The future looks bright with this Forum committing itself to positive change amidst a negatively impacted environment.
I fully support this grand initiative by the Forum. Simply brilliant. It is much more empowering to read about positive co-creativity than negative doom stories.
Introduction of positive changes is what is necessary to empower people to transform, doom stories will bread more doom and most of all fear. Acting out of fear does not result in positive achievements.
Good for you Jeffrey, I wish you great success on your new and worthy endeavor.
Jeffrey thank you for putting your passion into this. I firmly believe that any challenge or obstacle is also an opportunity for greatness and our only sane choice is to do what we can do optimize our situation. There are thousands of companies who are making sustainability a central pillar to their mission, creating a new economy of reliable prosperity with human-scale values. I’m now working for http://www.OnePercentforthePlanet.org, a global alliance of businesses committed to creating a healthy planet by investing at least 1% of annual revenue with sustainability-focused non-profits. These are companies like Patagonia, Clif Bar, New Belgium Brewery and artists like Jake Johnson and Grace Potter. It’s time the rest of the world join this movement and realize that sustainability is a strong business-strategy that ensures future success (and profit!) for companies.

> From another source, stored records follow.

/-- A malformed word does not decode: a RES bit, a reserved OP, or a key length where there is none. -/
theorem decode_error_of_malformed {v : Word}
    (h : 64 ≤ v.toNat ∨ v.toNat % 16 = 0 ∨ 0xB ≤ v.toNat % 16 ∨
      (v.toNat % 16 ≠ 1 ∧ v.toNat % 16 ≠ 8 ∧ v.toNat % 16 ≠ 9 ∧ v.toNat / 16 % 4 ≠ 0)) :
    ∃ e, decode v = .error e := by
  by_cases hres : resField v = 0
  · rw [decode_of_res hres]
    rw [← opField_toNat, ← klField_toNat] at h
    rcases h with h | h | h | ⟨hstart, hwrap, hunwrap, hkl⟩
    · exact absurd (toNat_lt_of_resField_eq_zero hres) (Nat.not_lt.2 h)
    · exact ⟨_, decodeOp_of_reserved _ (.inl h)⟩
    · exact ⟨_, decodeOp_of_reserved _ (.inr h)⟩
    · exact decodeOp_of_keyCode ⟨hstart, hwrap, hunwrap⟩ fun h0 => hkl (congrArg BitVec.toNat h0)
  · exact ⟨_, decode_of_res_ne hres⟩

end Sys2Proof
end

section
/-! Result codes (spec/60_exceptions.md R211, R212, R214): every command is refused with no effect for its phase or for its
operands, or it runs and ends in BAD_MAC or OK. -/

namespace Sys2Proof.Machine

open Sys2Proof.Safety

variable {i : Instr} {s : State}

/-! ### A word that does not decode -/

theorem runLatched_of_error {e : DecodeError} (h : decode s.cmdl = .error e) :
    runLatched exec s = .next (finish .badCmd s) := by
  rw [runLatched_exec, latched_of_error h]

/-- With no raced write pending, the core's step is the command the latched word stands for (R250). -/
theorem step_core_of_no_late {ts : List Turn} (h : CoreMoves s ts) (hb : s.busy = true) (hl : s.host.late = []) :
    step s = .next (latched Config.params (setTurns ts s)) := by
  have hlate : (latched Config.params (setTurns ts s)).host.late = [] :=
    (congrArg HostSide.late (latched_frame Config.params (setTurns ts s)).host).trans hl
  rw [step_core h hb, landLate_of_nil hlate]

/-! ### BAD_ORDER -/

theorem phase_of_order_stepi {ph : Phase} {n : Nat} (h : phaseTable .stepi ph n = none) : ph ≠ .ad := by
  rintro rfl
  cases h

theorem phase_of_order_hash {ph : Phase} {n : Nat} (hi : i = .stepa ∨ i = .stepg ∨ i = .stepv)
    (h : phaseTable i ph n = none) : ph ≠ .ad ∧ ph ≠ .ct := by
  cases ph with
  | idle | final => decide
  | ad | ct => rcases hi with rfl | rfl | rfl <;> cases h

theorem phase_of_order_stream {ph : Phase} {n : Nat} (hi : i = .stepe ∨ i = .stepd)
    (h : phaseTable i ph n = none) : ph = .idle := by
  cases ph with
  | idle => rfl
  | _ => rcases hi with rfl | rfl <;> cases h

/-- A command with an ORDER entry in the phase table is refused for it, whatever else is wrong (R214). -/
theorem exec_of_order (h : phaseTable i s.ses.phase s.regs.cnt1.toNat = none) :
    exec i s = .next (finish .badOrder s) := by
  have stream (hi : i = .stepe ∨ i = .stepd) : exec i s = .next (finish .badOrder s) := by
    rw [exec_stream hi, streamXor_of_idle (phase_of_order_stream hi h)]
  cases i with
  | stepi => exact exec_stepi_closed (phase_of_order_stepi h)
  | stepa => exact exec_stepa_closed (phase_of_order_hash (.inl rfl) h)
  | stepg => exact exec_stepg_closed (phase_of_order_hash (.inr (.inl rfl)) h)
  | stepv => exact exec_stepv_closed (phase_of_order_hash (.inr (.inr rfl)) h)
  | stepe => exact stream (.inl rfl)
  | stepd => exact stream (.inr rfl)
  | start kl | wrap kl | unwrap kl | zeroize => cases h

/-! ### BAD_INPUT -/

/-- A command that its phase permits is refused for an operand check that fails (R214). -/
theorem exec_of_invalid (hph : phaseTable i s.ses.phase s.regs.cnt1.toNat ≠ none) (hv : ¬ OperandsValid i s) :
    exec i s = .next (finish .badInput s) := by
  have stream (hi : i = .stepe ∨ i = .stepd) (hr : ¬ InSpace s.regs.src1.toNat s.regs.cnt1.toNat) :
      exec i s = .next (finish .badInput s) := by
    rw [exec_stream hi, streamXor_invalid (phase_of_phaseTable_stream hi hph) hr]
  cases i with
  | start kl =>
    obtain rfl : kl = .illegal := not_not.1 hv
    exact exec_next_iff.2 (cmdStart_illegal Config.params s).symm
  | stepi => exact exec_stepi_invalid (phase_of_phaseTable_stepi hph) hv
  | stepa => exact exec_stepa_invalid (phase_of_phaseTable_stepa hph) hv
  | stepe => exact stream (.inl rfl) hv
  | stepd => exact stream (.inr rfl) hv
  | wrap kl => exact exec_envelope_invalid (.inl rfl) hv
  | unwrap kl => exact exec_envelope_invalid (.inr rfl) hv
  | stepg | stepv | zeroize => exact absurd trivial hv

/-! ### BAD_MAC and OK -/

theorem phase_of_phaseTable_finalizer {ph : Phase} {n : Nat} (hi : i = .stepg ∨ i = .stepv)
    (h : phaseTable i ph n ≠ none) : ph = .ad ∨ ph = .ct := by
  cases ph with
  | ad => exact .inl rfl
  | ct => exact .inr rfl
  | idle | final => rcases hi with rfl | rfl <;> exact absurd rfl h

/-- The tag STEPV compares is the closed form of R133. -/
theorem finalize_sessionTag (p : Params) (q : Session) : (finalize p q).t.extractLsb' 0 64 = sessionTag p q :=
  congrArg (·.extractLsb' 0 64) (finalize_t p q)

/-- Past the phase and the operands, a tag that differs from MAC_IN is the result (R214). -/
theorem exec_of_tag_ne (hph : phaseTable i s.ses.phase s.regs.cnt1.toNat ≠ none) (hv : OperandsValid i s)
    (htag : ¬ TagEqual i s) : ∃ u, exec i s = .next (finish .badMac u) := by
  cases i with
  | stepv =>
    rw [exec_stepv_open (phase_of_phaseTable_finalizer (.inr rfl) hph),
      stepvResult_of_ne (finalize_sessionTag Config.params s.ses ▸ htag)]
    exact ⟨_, rfl⟩
  | unwrap kl =>
    simp only [TagEqual, not_forall] at htag
    obtain ⟨n, hn, hne⟩ := htag
    exact ⟨_, exec_unwrap_of_tag_ne hn hv hne⟩
  | start kl | stepi | stepe | stepd | stepa | stepg | wrap kl | zeroize => exact absurd trivial htag

/-- A command that passes every check ends OK (R214). -/
theorem exec_of_checks (hph : phaseTable i s.ses.phase s.regs.cnt1.toNat ≠ none) (hv : OperandsValid i s)
    (htag : TagEqual i s) : ∃ u, exec i s = .next (finish .ok u) := by
  have stream (hi : i = .stepe ∨ i = .stepd) (hr : InSpace s.regs.src1.toNat s.regs.cnt1.toNat) :
      ∃ u, exec i s = .next (finish .ok u) := by
    rw [exec_stream hi, streamXor_valid (phase_of_phaseTable_stream hi hph) hr]
    exact ⟨_, rfl⟩
  cases i with
  | start kl =>
    obtain ⟨n, hn⟩ := size?_isSome hv
    exact ⟨_, exec_next_iff.2 (cmdStart_of_size hn).symm⟩
  | stepi => exact ⟨_, exec_stepi_valid (phase_of_phaseTable_stepi hph) hv⟩
  | stepa => exact ⟨_, exec_stepa_valid (phase_of_phaseTable_stepa hph) hv⟩
  | stepe => exact stream (.inl rfl) hv
  | stepd => exact stream (.inr rfl) hv
  | stepg => exact ⟨_, exec_stepg_open (phase_of_phaseTable_finalizer (.inl rfl) hph)⟩
  | stepv =>
    rw [exec_stepv_open (phase_of_phaseTable_finalizer (.inr rfl) hph),
      stepvResult_of_eq ((finalize_sessionTag Config.params s.ses).trans htag)]
    exact ⟨_, rfl⟩
  | wrap kl =>
    obtain ⟨n, hn⟩ := size?_isSome hv.1
    exact ⟨_, exec_wrap_valid hn hv⟩
  | unwrap kl =>
    obtain ⟨n, hn⟩ := size?_isSome hv.1
    exact ⟨_, exec_unwrap_of_tag_eq hn hv (htag n hn)⟩
  | zeroize => exact ⟨_, exec_eq .zeroize s⟩

/-! ### Refusals -/

/-- A command is refused as a whole, or it runs to BAD_MAC or OK. -/
theorem exec_refused_or_ran (i : Instr) (s : State) :
    (∃ e, exec i s = .next (finish e s)) ∨ ∃ e u, (e = .badMac ∨ e = .ok) ∧ exec i s = .next (finish e u) := by
  by_cases hph : phaseTable i s.ses.phase s.regs.cnt1.toNat = none
  · exact .inl ⟨_, exec_of_order hph⟩
  · by_cases hv : OperandsValid i s
    · by_cases htag : TagEqual i s
      · obtain ⟨u, hu⟩ := exec_of_checks hph hv htag
        exact .inr ⟨_, u, .inr rfl, hu⟩
      · obtain ⟨u, hu⟩ := exec_of_tag_ne hph hv htag
        exact .inr ⟨_, u, .inl rfl, hu⟩
    · exact .inl ⟨_, exec_of_invalid hph hv⟩

/-- BAD_INPUT, BAD_ORDER and BAD_CMD mark a command that changed nothing but ERR and BUSY (R212). -/
theorem eq_finish_of_refusal {t : State} (h : exec i s = .next t)
    (herr : t.err = .badInput ∨ t.err = .badOrder ∨ t.err = .badCmd) : t = finish t.err s := by
  rcases exec_refused_or_ran i s with ⟨e, he⟩ | ⟨e, u, hran, he⟩
  · obtain rfl := Host.Outcome.next.inj (he.symm.trans h)
    rfl
  · obtain rfl := Host.Outcome.next.inj (he.symm.trans h)
    rw [finish_err] at herr
    rcases hran with rfl | rfl <;> simp at herr

/-! ### The statements -/

/-- Settles O5: a malformed word does not decode (`decode_error_of_malformed`), and the core's step on it is
`finish .badCmd`. -/
theorem badCmdChangesNothing : Obligations.BadCmdChangesNothing := by
  intro s ts hcore hbusy hlate hword
  obtain ⟨e, he⟩ := decode_error_of_malformed hword
  rw [step_core_of_no_late hcore hbusy hlate, latched_of_error (s := setTurns ts s) he]
  rfl

/-- Settles O9: a refusal is a bare `finish` (`eq_finish_of_refusal`, `runLatched_of_error`), while STEPV has finalized and
UNWRAP has wiped the session when the tag is found to differ. -/
theorem refusalHasNoEffect : Obligations.RefusalHasNoEffect := by
  refine ⟨fun i s t h herr => eq_finish_of_refusal h herr, fun e s he => runLatched_of_error he, fun s t h hmac => ?_,
    fun kl s t h hmac => ?_⟩
  · obtain rfl := exec_next_iff.1 h
    exact cmdStepv_phase (ne_of_eq_of_ne hmac (by decide))
  · have hv : EnvelopeValid kl s.regs := by
      by_contra hv
      have hinput := err_of_exec_finish (exec_envelope_invalid (.inr rfl) hv) h
      exact absurd (hmac.symm.trans hinput) (by decide)
    rw [exec_next_iff.1 h]
    exact envelope_ses_of_valid (.inr rfl) hv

Please let me know how One Percent for the Planet can be involved in the Forum for the Future. We have more than 4000 non-profits and companies in our global network. These are the seeds which can offer cross-pollination.
Cheers
Gaelan
Gaelan@onepercentfortheplanet.org
Wonderful initiative, but unfortunately I do not think this approach will be sucessful in the States.
I have been a sustainability consultant in the UK for four year but I am originally from the States. The business communities in the two countries work very differently and take a different approach to solving problems.
The US is very pragmatic – points 2 and 3 above will get absolutely no traction or time from the US business community.
If your able to catch the attention of like minded billionaire, perhaps an initiative will have a chance. Otherwise, people are going to be to busy to bother.